*** Opening of INFORMATION GIVEN ***

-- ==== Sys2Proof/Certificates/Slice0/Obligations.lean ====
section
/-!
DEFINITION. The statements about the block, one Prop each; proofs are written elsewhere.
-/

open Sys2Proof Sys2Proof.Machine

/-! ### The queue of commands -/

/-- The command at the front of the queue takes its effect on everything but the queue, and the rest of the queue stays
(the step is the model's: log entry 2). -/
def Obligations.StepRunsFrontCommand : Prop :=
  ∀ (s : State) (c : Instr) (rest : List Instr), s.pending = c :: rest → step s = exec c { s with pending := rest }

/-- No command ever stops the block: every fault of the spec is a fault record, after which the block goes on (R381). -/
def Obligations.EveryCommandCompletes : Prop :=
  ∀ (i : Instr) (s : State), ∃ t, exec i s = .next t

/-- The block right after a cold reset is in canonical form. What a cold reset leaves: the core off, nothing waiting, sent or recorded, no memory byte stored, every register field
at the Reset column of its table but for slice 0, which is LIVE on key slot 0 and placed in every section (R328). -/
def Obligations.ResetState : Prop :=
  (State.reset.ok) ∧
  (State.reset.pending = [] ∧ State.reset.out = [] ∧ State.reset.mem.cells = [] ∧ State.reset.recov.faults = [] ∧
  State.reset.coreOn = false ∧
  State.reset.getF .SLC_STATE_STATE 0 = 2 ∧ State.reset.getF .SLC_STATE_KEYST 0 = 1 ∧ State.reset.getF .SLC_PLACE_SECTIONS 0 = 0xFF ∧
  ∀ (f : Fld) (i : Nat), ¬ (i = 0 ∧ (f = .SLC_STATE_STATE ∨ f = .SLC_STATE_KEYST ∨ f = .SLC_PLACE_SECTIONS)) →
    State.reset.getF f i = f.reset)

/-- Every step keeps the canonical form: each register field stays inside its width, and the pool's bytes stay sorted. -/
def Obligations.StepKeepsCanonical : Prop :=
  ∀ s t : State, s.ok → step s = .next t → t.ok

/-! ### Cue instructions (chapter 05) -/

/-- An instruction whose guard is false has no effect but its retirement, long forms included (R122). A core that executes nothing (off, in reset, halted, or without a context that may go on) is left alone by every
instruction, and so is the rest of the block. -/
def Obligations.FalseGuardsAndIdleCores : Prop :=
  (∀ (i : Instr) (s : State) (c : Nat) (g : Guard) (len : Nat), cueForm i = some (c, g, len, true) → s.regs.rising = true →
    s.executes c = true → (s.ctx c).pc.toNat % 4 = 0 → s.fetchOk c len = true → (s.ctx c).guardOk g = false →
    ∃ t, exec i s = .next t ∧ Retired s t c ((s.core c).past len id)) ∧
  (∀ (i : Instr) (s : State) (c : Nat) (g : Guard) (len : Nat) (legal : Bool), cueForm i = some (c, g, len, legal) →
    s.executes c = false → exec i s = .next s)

*** Close of INFORMATION GIVEN ***

TASK - Of all the entries above, output exactly the lines between the one holding "State.reset.coreOn = false ∧" and the one holding "State.reset.getF f i = f.reset)", inclusive.

ANSWER FOR THIS EXERCISE -
  State.reset.coreOn = false ∧
  State.reset.getF .SLC_STATE_STATE 0 = 2 ∧ State.reset.getF .SLC_STATE_KEYST 0 = 1 ∧ State.reset.getF .SLC_PLACE_SECTIONS 0 = 0xFF ∧
  ∀ (f : Fld) (i : Nat), ¬ (i = 0 ∧ (f = .SLC_STATE_STATE ∨ f = .SLC_STATE_KEYST ∨ f = .SLC_PLACE_SECTIONS)) →
    State.reset.getF f i = f.reset)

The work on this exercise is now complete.